→ Exercise
Set down the lines below exactly as they stand, please. Go from the first through the one containing "128-bit form. -/".

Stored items
◆ ◆ ◆
-- ==== Sys2Proof/Syntax.lean ====
section
/-! DEFINITION. The syntax of one step of the device: one constructor of `Instr` per row of the opcode table. An instruction row
carries the decoded fields of its words (`Enc`); a row that is an event of a unit carries which unit, and what the outside supplies. -/

namespace Sys2Proof

/-- An operand specifier, decoded (R70): a register of the field's class, a channel, a stream, or no operand. -/
inductive Opnd where
  | reg (n : Fin 32)
  | chan (n : Fin 8)
  | strm (n : Fin 4)
  | none
  deriving DecidableEq, Repr

/-- A guard (R65): the predicate, and whether it is negated. -/
structure Guard where
  neg : Bool
  p : Fin 8
  deriving DecidableEq, Repr

/-- The extension word (R59): none in the 64-bit form, IMM32 in the 96-bit form, 64 bits in the 128-bit form. -/
inductive Ext where
  | none
  | imm32 (v : BitVec 32)
  | imm64 (v : BitVec 64)
  deriving DecidableEq, Repr

/-- The decoded fields every instruction shares (R64): scheduling, hint, type, variant, operands, guards, the live mask word when SP is
set (R75), and the extension word. The opcode is the constructor of `Instr`. -/
structure Enc where
  yield : Bool
  wait : BitVec 4
  hint : BitVec 2
  typ : BitVec 4
  var : BitVec 4
  e : Opnd
  c : Opnd
  b : Opnd
  a : Opnd
  d : Opnd
  gb : Guard
  ga : Guard
  live : Option (BitVec 64)
  ext : Ext
  deriving DecidableEq, Repr
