/-- One stream named both as source and destination is illegal (R72). A field of kind `s` names the register itself and stores nothing. -/
def streamsOk (r : Rule) (i : Enc) : Bool :=
  match i.d with
  | .strm n =>
    (match r.d with | some k => k.kind == .s | none => false)
      || !(i.a == .strm n || i.b == .strm n || i.c == .strm n || i.e == .strm n)
  | _ => true

/-- Check 8 of R81. -/
def operandsOk (r : Rule) (i : Enc) : Bool :=
  operandOk r.d i.d && operandOk r.a i.a && operandOk r.b i.b && operandOk r.c i.c && operandOk r.e i.e && r.streamsOk i

end Rule

/-- Check 6 of R81 (R75): SP is not set on `endact` or `eret`, and the mask word's bits [1:0] are zero. -/
def safePointOk (opc : Nat) (i : Enc) : Bool :=
  match i.live with
  | none => true
  | some m => opc != 0x25 && opc != 0xEC && m.extractLsb' 0 2 == 0

/-- Whether an opcode with its fields passes the checks of R81 that depend on the words alone. -/
def encOk (opc : Nat) (i : Enc) : Bool :=
  match ruleOf opc i with
  | none => false
  | some r => r.lengthOk i && safePointOk opc i && r.fieldsOk i && r.operandsOk i

end Sys2Proof
end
◆ ◆ ◆
→ Exercise answer
-- ==== Sys2Proof/Syntax.lean ====
section
/-! DEFINITION. The syntax of one step of the device: one constructor of `Instr` per row of the opcode table. An instruction row
carries the decoded fields of its words (`Enc`); a row that is an event of a unit carries which unit, and what the outside supplies. -/

namespace Sys2Proof

/-- An operand specifier, decoded (R70): a register of the field's class, a channel, a stream, or no operand. -/
inductive Opnd where
  | reg (n : Fin 32)
  | chan (n : Fin 8)
  | strm (n : Fin 4)
  | none
  deriving DecidableEq, Repr

/-- A guard (R65): the predicate, and whether it is negated. -/
structure Guard where
  neg : Bool
  p : Fin 8
  deriving DecidableEq, Repr

/-- The extension word (R59): none in the 64-bit form, IMM32 in the 96-bit form, 64 bits in the 128-bit form. -/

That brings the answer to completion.